Однако в тот достопамятный вечер нас изрядно порадовали два неожиданных угощения: таухфюрер и его помощники спускались по трапу с «Марии-Терезии», неся не только благоухающий мешок со свежим хлебом, только что извлеченным из печи крейсера, но и с двумя деревянными ящиками какого-то консервированного жаркого, призванного дополнить привычный рацион из жестянок Манфреда Вайса. Впрочем, изучать их внимательнее времени не было — если мы хотели добраться до Првастака вскоре после захода солнца, отплыть требовалось через несколько минут. Не утруждал я себя и соблюдением санитарного предписания, гласившего, что свежеиспеченный хлеб следует употреблять в пищу только на следующий день. Атмосфера внутри U-8 была очень влажной, и мы слишком хорошо знали, что хлеб быстро отволгнет.
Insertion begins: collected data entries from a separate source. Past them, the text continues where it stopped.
-- ==== Sys2Proof/Tests/Slice0.lean ====
section
/-! SUPPORT. Tests: ill-formed terms that the checks refuse, words of the manual, worked results, and a state for the hypotheses
of every statement. -/

namespace Sys2Proof.Tests
open Sys2Proof Sys2Proof.Machine

-- Many small evaluations, one after another: side by side they would only fill memory.
set_option Elab.async false

/-! ### Small states -/

/-- Registers set in a seat. -/
def setXs (t : Seat) (l : List (BitVec 5 × Word)) : Seat := l.foldl (fun t e => t.setX e.1 e.2) t

/-- A running seat at parcel 16 of a firing without a launch. -/
def seatD : Seat := { status := .running, pc := 16, firing := some ⟨9, 0x20, 0, 0, none⟩ }

/-- Core 1 with one seat given, which runs. -/
def stateD (t : Seat := seatD) (k : Core := {}) (n : Fin 8 := 0) : State :=
  { State.reset with core := 1, seat := n, cores := [(1, { k with seats := k.seats.set n t })] }

/-- Unguarded. -/
def ctlD : Ctl := ⟨false, false, 7⟩

/-- A core whose global page 0 is mapped, readable and writable, at 1 MiB. -/
def pagedD : Core := { ttRoot := 1, tlb := [⟨0, 0, 65536, 0x100000, true, true, false, false⟩] }

theorem ready_plain (u : Uses) : Ready ctlD u stateD := ready_idle (by decide) (by decide) rfl u
theorem ready_half (u : Uses) : Ready (halfCtl false) u stateD := ready_idle (by decide) (by decide) rfl u

/-! ### The checks on operands refuse ill-formed terms (R24, R28, R34, R41 to R46, R60, R130, R135, R196, R258, R324) -/

theorem test_refuses_equal_compare_predicates : (Instr.cmpEq ctlD 3 3 1 2).wellFormed = false ∧ (Instr.cmpEq ctlD 7 7 1 2).wellFormed = true ∧
    (Instr.cmpTst ctlD 0 0 1 2).wellFormed = false ∧ (Instr.cmpGtImm ctlD 1 1 1 2).wellFormed = false := by decide
theorem test_refuses_scalar_float_type_3 : (Instr.fadd ctlD 1 2 3 3).wellFormed = false ∧ (Instr.fsqrt ctlD 1 2 3).wellFormed = false ∧
    (Instr.cmpLtFloat ctlD 1 2 3 4 3).wellFormed = false ∧ (Instr.frint ctlD 1 2 3).wellFormed = false := by decide
theorem test_refuses_vector_element_types : (Instr.vaddInt ctlD 1 2 3 0 3).wellFormed = false ∧ (Instr.vaddFloat ctlD 1 2 3 0 2).wellFormed = false ∧
    (Instr.vfma ctlD 1 2 3 0 6).wellFormed = false ∧ (Instr.vcmpEq ctlD 1 2 3 0 6).wellFormed = false ∧
    (Instr.vcmpLtu ctlD 1 2 3 0 3).wellFormed = false ∧ (Instr.vcmpUn ctlD 1 2 3 0 2).wellFormed = false ∧
    (Instr.vredsum ctlD 1 2 0 6).wellFormed = false ∧ (Instr.vext ctlD 1 2 0 7).wellFormed = false := by decide
theorem test_refuses_register_groups : (Instr.vwiden ctlD 1 2 0 0).wellFormed = false ∧ (Instr.vwiden ctlD 2 2 0 2).wellFormed = false ∧
    (Instr.vwiden4 ctlD 2 1 0 0).wellFormed = false ∧ (Instr.vnarrow ctlD 1 3 0 1).wellFormed = false ∧
    (Instr.vnarrow4 ctlD 1 2 0 2).wellFormed = false ∧ (Instr.vtrW ctlD 4 8 1).wellFormed = false ∧ (Instr.vtrW ctlD 0 8 4).wellFormed = false := by decide
theorem test_refuses_format_tags : (Instr.vcvt ctlD 1 2 0 0 0).wellFormed = false ∧ (Instr.vcvt ctlD 1 2 13 0 0).wellFormed = false ∧
    (Instr.vcvt ctlD 1 2 9 1 0).wellFormed = false ∧ (Instr.vcvt ctlD 1 2 5 0 3).wellFormed = false ∧
    (Instr.vtag ctlD 1 2 13).wellFormed = false ∧ (Instr.vld ctlD 1 2 13 0).wellFormed = false := by decide
theorem test_refuses_queue_directions : (Instr.qw ctlD 1 2).wellFormed = false ∧ (Instr.qr ctlD 1 4).wellFormed = false ∧
    (Instr.hQw false 3 0).wellFormed = false ∧ (Instr.hQr false 0 2).wellFormed = false ∧ (Instr.qwv ctlD 0 1).wellFormed = false ∧
    (Instr.qrv ctlD 0 3).wellFormed = false := by decide
theorem test_refuses_shell_formats : (Instr.shMmaSp ctlD 0 1 2 6).wellFormed = false ∧ (Instr.shMmap ctlD 0 1 2).wellFormed = false ∧
    (Instr.shDrain ctlD 0 1 0).wellFormed = false ∧ (Instr.shDrainz ctlD 0 1 13).wellFormed = false := by decide
theorem test_refuses_unlisted_system_registers : (Instr.srRd ctlD 1 3).wellFormed = false ∧ (Instr.srWr ctlD 1 0x43).wellFormed = false ∧
    (Instr.srRd ctlD 1 0x3B).wellFormed = false := by decide

/-! ### Words of the manual, field by field (R17, R19, R22 and the minor tables) -/

/-- A 32-bit word under guard `0b0111`: LEN, SW, GN, GP, MAJ, OPS. -/
noncomputable def w32 (maj : BitVec 6) (ops : BitVec 20) : Option Instr := decode32 (1#1 ++ 0#1 ++ 0#1 ++ 7#3 ++ maj ++ ops)
theorem test_words_scalar :
    w32 0x00 (7#5 ++ 5#5 ++ 6#5 ++ 0#5) = some (.add ctlD 7 5 6) ∧ w32 0x07 (4#5 ++ 4#5 ++ 2#10) = some (.tag ctlD 4 4 2) ∧
    w32 0x11 (6#3 ++ 0#3 ++ 18#5 ++ 0#6 ++ 0#3) = some (.cmpEqImm ctlD 6 0 18 0) ∧
    w32 0x12 (5#3 ++ 7#3 ++ 12#5 ++ 10#5 ++ 0b0101#4) = some (.cmpLtFloat ctlD 5 7 12 10 1) ∧
    w32 0x13 (4#3 ++ 4#3 ++ 4#3 ++ 0#7 ++ 2#4) = some (.pxor ctlD 4 4 4) ∧ w32 0x14 0xFFFF0 = some (.br ctlD 0xFFFF0) ∧
    w32 0x18 (30#5 ++ 14#5 ++ 15#5 ++ 6#5) = some (.fma ctlD 30 14 15 0) := by decide
theorem test_words_memory :
    w32 0x1C (9#5 ++ 4#5 ++ 2#2 ++ 4#8) = some (.ldW ctlD 9 4 4) ∧ w32 0x1F (24#5 ++ 9#5 ++ 3#2 ++ 0#8) = some (.stf ctlD 24 9 0) ∧
    w32 0x1F (5#5 ++ 4#5 ++ 0#2 ++ 2#8) = some (.ldf ctlD 5 4 2) ∧ w32 0x20 (14#5 ++ 15#5 ++ 3#2 ++ 17#8) = some (.stRelD ctlD 14 15 17) ∧
    w32 0x20 (6#5 ++ 7#5 ++ 0#2 ++ 0#8) = some (.ldAcqW ctlD 6 7 0) := by decide
theorem test_words_vector :
    w32 0x25 (1#4 ++ 2#4 ++ 3#4 ++ 0#2 ++ 5#3 ++ 3#3) = some (.vfma ctlD 1 2 3 0 5) ∧
    w32 0x27 (0#2 ++ 1#2 ++ 4#4 ++ 5#4 ++ 0#2 ++ 3#3 ++ 2#3) = some (.vcmpLt ctlD 1 4 5 0 3) ∧
    w32 0x29 (8#4 ++ 0#4 ++ 7#4 ++ 0#2 ++ 0#2 ++ 0#4) = some (.vcvt ctlD 8 0 7 0 0) ∧
    w32 0x2A (2#4 ++ 4#5 ++ 7#4 ++ 1#2 ++ 4#5) = some (.vgatherW ctlD 2 4 7 1) ∧
    w32 0x2A (0#4 ++ 21#5 ++ 0#4 ++ 0#2 ++ 1#5) = some (.vst ctlD 0 21 0) ∧
    w32 0x2B (12#4 ++ 20#5 ++ 0#5 ++ 5#3 ++ 1#3) = some (.vbcast ctlD 12 20 5) := by decide
theorem test_words_messages :
    w32 0x2C (20#5 ++ 5#5 ++ 0#5 ++ 1#5) = some (.qr ctlD 20 5) ∧ w32 0x2C (0#5 ++ 21#5 ++ 0#5 ++ 0#5) = some (.qw ctlD 0 21) ∧
    w32 0x2D (0#5 ++ 4#5 ++ 7#5 ++ 2#5) = some (.sendc ctlD 4 7) ∧ w32 0x2D (3#5 ++ 8#5 ++ 9#5 ++ 4#5) = some (.spawn ctlD 3 8 9) ∧
    w32 0x2E (10#5 ++ 11#5 ++ 0#5 ++ 6#5) = some (.ringWait ctlD 10 11) ∧ w32 0x2F (0#5 ++ 6#5 ++ 0#5 ++ 4#5) = some (.gbar ctlD 6) ∧
    w32 0x2F (14#5 ++ 0#5 ++ 0#5 ++ 6#5) = some (.myrank ctlD 14) := by decide
theorem test_words_shell_haul :
    w32 0x30 (2#3 ++ 5#5 ++ 6#5 ++ 1#2 ++ 0b01010#5) = some (.shMmaWs ctlD 2 5 6 5) ∧
    w32 0x30 (0#3 ++ 8#5 ++ 0#5 ++ 2#2 ++ 0b01111#5) = some (.shMmap ctlD 0 8 7) ∧
    w32 0x31 (2#3 ++ 9#5 ++ 0#5 ++ 0#2 ++ 0b01100#5) = some (.shDrain ctlD 2 9 6) ∧ w32 0x32 (2#3 ++ 0#12 ++ 4#5) = some (.shWait ctlD 2) ∧
    w32 0x33 (0#3 ++ 10#5 ++ 11#5 ++ 0#7) = some (.shRcmd ctlD 10 11) ∧ w32 0x34 (5#5 ++ 6#5 ++ 0#5 ++ 1#5) = some (.hlWp ctlD 5 6) ∧
    w32 0x36 (3#5 ++ 6#5 ++ 0#5 ++ 8#5) = some (.rtRes ctlD 3 6) := by decide
theorem test_words_system :
    w32 0x38 (5#5 ++ 0#5 ++ 0x009#10) = some (.srRd ctlD 5 9) ∧ w32 0x39 (0#5 ++ 7#5 ++ 0x031#10) = some (.srWr ctlD 7 0x31) ∧
    w32 0x3A (3#5 ++ 9#5 ++ 3#10) = some (.capWr ctlD 3 9) ∧ w32 0x3B (5#5 ++ 6#5 ++ 0#10) = some (.bustRd ctlD 5 6) ∧
    w32 0x3C (7#10 ++ 0b0100#4 ++ 0#6) = some (.rpt 7 false true false false) := by decide
theorem test_words_half :
    decode16 (0#1 ++ 1#1 ++ 0x02#5 ++ 1#3 ++ 0b111101#6) = some (.hAddi true 1 0b111101) ∧
    decode16 (0#1 ++ 0#1 ++ 0x14#5 ++ 1#3 ++ 1#3 ++ 0#3) = some (.hQr false 1 1) ∧
    decode16 (0#1 ++ 0#1 ++ 0x11#5 ++ 3#3 ++ 0b100000#6) = some (.hBp false 3 0b100000) ∧
    decode16 (0#1 ++ 0#1 ++ 0x14#5 ++ 1#3 ++ 4#3 ++ 0#3) = none ∧ decode16 0 = none := by decide

/-! ### Results of the manual (R80, R81, R83, R86) -/

def gotX (i : Instr) (l : List (BitVec 5 × Word)) (d : BitVec 5) : Word :=
  match exec i (stateD (setXs seatD l)) with
  | .next t => t.thisSeat.getX d
  | _ => 0
theorem test_div_truncates : gotX (.div ctlD 3 1 2) [(1, 0xFFFFFFFFFFFFFFF9), (2, 2)] 3 = 0xFFFFFFFFFFFFFFFD ∧
    gotX (.rem ctlD 3 1 2) [(1, 0xFFFFFFFFFFFFFFF9), (2, 2)] 3 = 0xFFFFFFFFFFFFFFFF := by decide +kernel
theorem test_div_saturates : gotX (.div ctlD 3 1 2) [(1, 5)] 3 = 0x7FFFFFFFFFFFFFFF ∧ gotX (.div ctlD 3 1 2) [(1, 0xFFFFFFFFFFFFFFF9)] 3 = 0x8000000000000000 ∧
    gotX (.div ctlD 3 1 2) [(1, 0x8000000000000000), (2, 0xFFFFFFFFFFFFFFFF)] 3 = 0x7FFFFFFFFFFFFFFF ∧
    gotX (.divu ctlD 3 1 2) [(1, 100)] 3 = 0xFFFFFFFFFFFFFFFF ∧ gotX (.rem ctlD 3 1 2) [(1, 0x8000000000000000), (2, 0xFFFFFFFFFFFFFFFF)] 3 = 0 ∧
    gotX (.mulhiu ctlD 3 1 2) [(1, 0xFFFFFFFFFFFFFFFF), (2, 2)] 3 = 1 := by decide +kernel
theorem test_bit_fields : gotX (.bfx ctlD 8 6 7) [(6, 0xDEADBEEF), (7, 0x0C04)] 8 = 0xBEE ∧
    gotX (.bfxs ctlD 8 6 7) [(6, 0xDEADBEEF), (7, 0x0C04)] 8 = 0xFFFFFFFFFFFFFBEE ∧
    gotX (.bfi ctlD 8 9 7) [(9, 0x123), (7, 0x0C04)] 8 = 0x1230 := by decide +kernel
theorem test_immediates : gotX (.li ctlD 4 96) [] 4 = 96 ∧ gotX (.lis ctlD 4 64) [(4, 96)] 4 = 0x300040 ∧
    gotX (.tag ctlD 4 4 2) [(4, 0x300040)] 4 = 0x0200000000300040 := by decide +kernel


/-! ### Hypotheses of the statements on scalar and vector instructions -/

theorem witness_IntegerRegisterResults : Ready ctlD { rx := [1, 2], wx := [3] } stateD := ready_plain _
theorem witness_MultiplyDivideCountResults :
    Ready ctlD { rx := [1, 2], wx := [0] } stateD ∧ Ready ctlD { rx := [1], wx := [31] } stateD := ⟨ready_plain _, ready_plain _⟩
theorem witness_ImmediateAndFieldResults :
    Ready ctlD { rx := [1], wx := [2] } stateD ∧ Ready ctlD { wx := [2] } stateD ∧ Ready ctlD { rx := [2], wx := [2] } stateD ∧
      Ready ctlD { rx := [1, 2], wx := [3] } stateD ∧ Ready ctlD { rx := [1, 2, 3], wx := [3] } stateD :=
  ⟨ready_plain _, ready_plain _, ready_plain _, ready_plain _, ready_plain _⟩
theorem witness_HalfWordForms :
    Ready (halfCtl false) { wx := [hx 0] } stateD ∧ Ready (halfCtl false) { rx := [hx 0], wx := [hx 0] } stateD ∧
      Ready (halfCtl false) { rx := [hx 1], wx := [hx 0] } stateD ∧
      Ready (halfCtl false) { rx := [hx 1, hx 7], wx := [hx 0] } stateD ∧ Ready (halfCtl false) {} stateD :=
  ⟨ready_half _, ready_half _, ready_half _, ready_half _, ready_half _⟩
theorem witness_CompareResults :
    Ready ctlD { rx := [1, 2], wp := [1, 2] } stateD ∧ Ready ctlD { rx := [1], wp := [7, 7] } stateD := ⟨ready_plain _, ready_plain _⟩
theorem witness_PredicateResults :
    Ready ctlD { rp := [1, 2], wp := [3] } stateD ∧ Ready ctlD { rp := [1, 1], wp := [3] } stateD ∧
      Ready ctlD { rp := [0, 1, 2, 3, 4, 5, 6], wx := [5] } stateD ∧ Ready ctlD { rx := [5], wp := [0, 1, 2, 3, 4, 5, 6] } stateD :=
  ⟨ready_plain _, ready_plain _, ready_plain _, ready_plain _⟩

/-- Branch targets at the first and the last parcel and just outside. -/
def stateB (pc : Parcel) (x1 x2 : Word) : State :=
  stateD { setXs seatD [(1, x1), (2, x2)] with pc := pc } { start := [0, 0xFFFF] }
theorem witness_BranchResults :
    (∀ u, Ready ctlD u (stateB 8 0 1)) ∧ (∀ u, Ready (halfCtl false) u (stateB 8 0 1)) ∧
      (8 + (-8 : BitVec 20).toInt = 0 ∧ (stateB 8 0 1).thisCore.starts 0 = true) ∧ (8 + (-9 : BitVec 20).toInt = -1) ∧
      (8 + (-8 : BitVec 9).toInt = 0) ∧ (8 + (-8 : BitVec 6).toInt = 0) ∧ (stateB 8 0 1).thisCore.starts 7 = false ∧
      ((stateB 8 0 1).thisSeat.getX 1).toNat = 0 ∧ ((stateB 8 0 1).thisSeat.getX 2).toNat = 1 ∧
      (stateB 8 0 1).thisCore.starts 1 = false ∧ (stateB 8 0xFFFF 0x10000).thisCore.starts 0xFFFF = true :=
  ⟨fun u => ready_idle (by decide) (by decide) rfl u, fun u => ready_idle (by decide) (by decide) rfl u, by decide⟩

/-- A seat with one operation outstanding. -/
def seatO : Seat := { seatD with outs := [⟨1, 8, .none, false, .send, .waiting, [0], 0⟩] }
theorem witness_FiringEndAndPlainResults :
    (Ready ctlD {} (stateD seatO) ∧ Ready (halfCtl false) {} (stateD seatO) ∧ (stateD seatO).thisSeat.outs ≠ [] ∧
      (stateD seatO).thisSeat.q0 = [] ∧ (stateD seatO).thisSeat.q2 = [] ∧ (stateD seatO).thisSeat.q4 = [] ∧ (stateD seatO).thisSeat.q6 = []) ∧
    (Ready ctlD {} stateD ∧ Ready (halfCtl false) {} stateD ∧ stateD.thisSeat.outs = [] ∧ stateD.thisSeat.q0 = [] ∧ stateD.thisSeat.q2 = [] ∧
      stateD.thisSeat.q4 = [] ∧ stateD.thisSeat.q6 = []) ∧ Ready ctlD { rx := [1] } stateD :=
  ⟨by decide, by decide, ready_plain _⟩
theorem witness_FloatResults :
    Ready ctlD { rx := [1, 2], wx := [3] } stateD ∧ Ready ctlD { rx := [1, 2, 3], wx := [3] } stateD ∧ Ready ctlD { rx := [1], wx := [3] } stateD :=
  ⟨ready_plain _, ready_plain _, ready_plain _⟩
theorem witness_ScalarConversionResults : Ready ctlD { rx := [1], wx := [3] } stateD := ready_plain _

/-- Vector registers of i16 for type 1, and of f16 for type 3. -/
def seatV (tag : BitVec 4) : Seat := (List.range 16).foldl (fun t i => t.setV (BitVec.ofNat 4 i) { tag := tag }) seatD
theorem ready_v (tag : BitVec 4) (h : (stateD (seatV tag)).thisSeat.outs = [] ∧ guardTrue ctlD (stateD (seatV tag)).thisSeat = true)
    (u : Uses) : Ready ctlD u (stateD (seatV tag)) := ready_idle h.1 h.2 rfl u
theorem witness_VectorLaneResults :
    (misread (stateD (seatV 2)).thisSeat 2 [1, 2] = some 1 ∧ misread (stateD (seatV 2)).thisSeat 2 [1, 2, 3] = some 1 ∧
      misread (stateD (seatV 2)).thisSeat 2 [1] = some 1 ∧ ∀ u, Ready ctlD u (stateD (seatV 2))) ∧
    (Ready ctlD { rv := [1, 2], wv := [3] } (stateD (seatV 2)) ∧ tagFaults (stateD (seatV 2)).thisSeat 1 [1, 2] = none) ∧
    (Ready ctlD { rv := [1, 2, 3], wv := [3] } (stateD (seatV 4)) ∧ tagFaults (stateD (seatV 4)).thisSeat 3 [1, 2, 3] = none) ∧
    (Ready ctlD { rv := [1], wv := [3] } (stateD (seatV 4)) ∧ tagFaults (stateD (seatV 4)).thisSeat 3 [1] = none) :=
  ⟨⟨by decide, by decide, by decide, fun u => ready_v 2 (by decide) u⟩, ⟨ready_v 2 (by decide) _, by decide⟩, ⟨ready_v 4 (by decide) _, by decide⟩, ⟨ready_v 4 (by decide) _, by decide⟩⟩
theorem witness_VectorLogicCompareMaskResults :
    Ready ctlD { rv := [1, 2], wv := [3] } stateD ∧
    (Ready ctlD { rv := [1, 2] } (stateD (seatV 2)) ∧ tagFaults (stateD (seatV 2)).thisSeat 1 [1, 2] = none) ∧ Ready ctlD {} stateD ∧
    Ready ctlD { rv := [1], wv := [3] } stateD ∧ Ready ctlD { rx := [1], wv := [3] } stateD ∧
    (Ready ctlD { rv := [3], wx := [1] } (stateD (seatV 2)) ∧ tagFaults (stateD (seatV 2)).thisSeat 1 [3] = none) ∧
    (Ready ctlD { rx := [1], rv := [3], wv := [3] } (stateD (seatV 2)) ∧ tagFaults (stateD (seatV 2)).thisSeat 1 [3] = none) ∧
    (misread (stateD (seatV 2)).thisSeat 3 [1, 2] = some 1 ∧ misread (stateD (seatV 2)).thisSeat 3 [3] = some 3) :=
  ⟨ready_plain _, ⟨ready_v 2 (by decide) _, by decide⟩, ready_plain _, ready_plain _, ready_plain _, ⟨ready_v 2 (by decide) _, by decide⟩,
    ⟨ready_v 2 (by decide) _, by decide⟩, by decide⟩
theorem witness_VectorReduceConvertResults :
    (∀ u, Ready ctlD u (stateD (seatV 2))) ∧ tagFaults (stateD (seatV 2)).thisSeat 1 [1] = none ∧
    tagFaults (stateD (seatV 2)).thisSeat 1 [1, 2] = none ∧ tagFaults (stateD (seatV 2)).thisSeat 1 (group 15 2) = none ∧
    (∀ u, Ready ctlD u (stateD (seatV 3))) ∧ tagFaults (stateD (seatV 3)).thisSeat 2 (group 4 4) = none ∧
    (∀ u, Ready ctlD u (stateD (seatV 1))) ∧ tagFaults (stateD (seatV 1)).thisSeat 0 [1] = none ∧
    (∀ u, Ready ctlD u (stateD (seatV 4))) ∧ cvtFault (stateD (seatV 4)).thisSeat 4 0 6 = none ∧
    (let t := (stateD (seatV 4)).thisSeat
     misread t 1 [1] = some 1 ∧ misread t 1 [1, 2] = some 1 ∧ misread t 1 (group 15 2) = some 15 ∧ misread t 2 (group 4 4) = some 4 ∧
      (t.getV 1).tag = 4 ∧ (1 : BitVec 4).toNat % cvtWrites 4 6 ≠ 0 ∧ (0 : BitVec 4).toNat % cvtReads 4 6 = 0) ∧
    ((stateD seatD).thisSeat.getV 1).tag = 0 ∧
    (let t := (seatV 6).setV 3 { tag := 5 }
     cvtReads 6 1 = 4 ∧ (1 : BitVec 4).toNat % 4 ≠ 0 ∧ (group 0 4).find? (fun v => (t.getV v).tag != 6) = some 3) :=
  ⟨fun u => ready_v 2 (by decide) u, by decide, by decide, by decide, fun u => ready_v 3 (by decide) u, by decide,
    fun u => ready_v 1 (by decide) u, by decide, fun u => ready_v 4 (by decide) u, by decide, by decide, by decide, by decide⟩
Наш первый ночной рейд к Првастаку получился малообнадеживающим. U-8 крейсировала под одной машиной на трех узлах от заката до восхода, но сколько не вглядывались мы во тьму, так и не смогли ничего разглядеть. Только услышали около часа ночи далекий звук, который мог быть — а мог и не быть — жужжаньем моторной лодки. К трем часам я пришел к выводу, что поиски бесполезны. Теперь, когда до рассвета менее часа, итальянский лайнер точно не покажется, поэтому как вахтенный офицер я отдал приказ приготовить для экипажа горячую пищу. Если нам предстоит на целый день уйти под воду, это последний шанс, тем более что при всплытии вечером погода может оказаться слишком бурной для работы на камбузе. Котел был должным образом извлечен на палубу и установлен на бензиновую печку внутри ящика в передней части рулевой рубки — предосторожность излишняя, потому как дно котла полностью закрывало горелку, и таким образом свет не мог выдать нас во время нахождения на поверхности ночью. Я приказал дежурному коку, электроматрозе Дзаккарини, вскрыть банки с жарким, а тушенку Манфреда Вайса приберечь на завтра, когда возможности разогреть еду может и не представиться.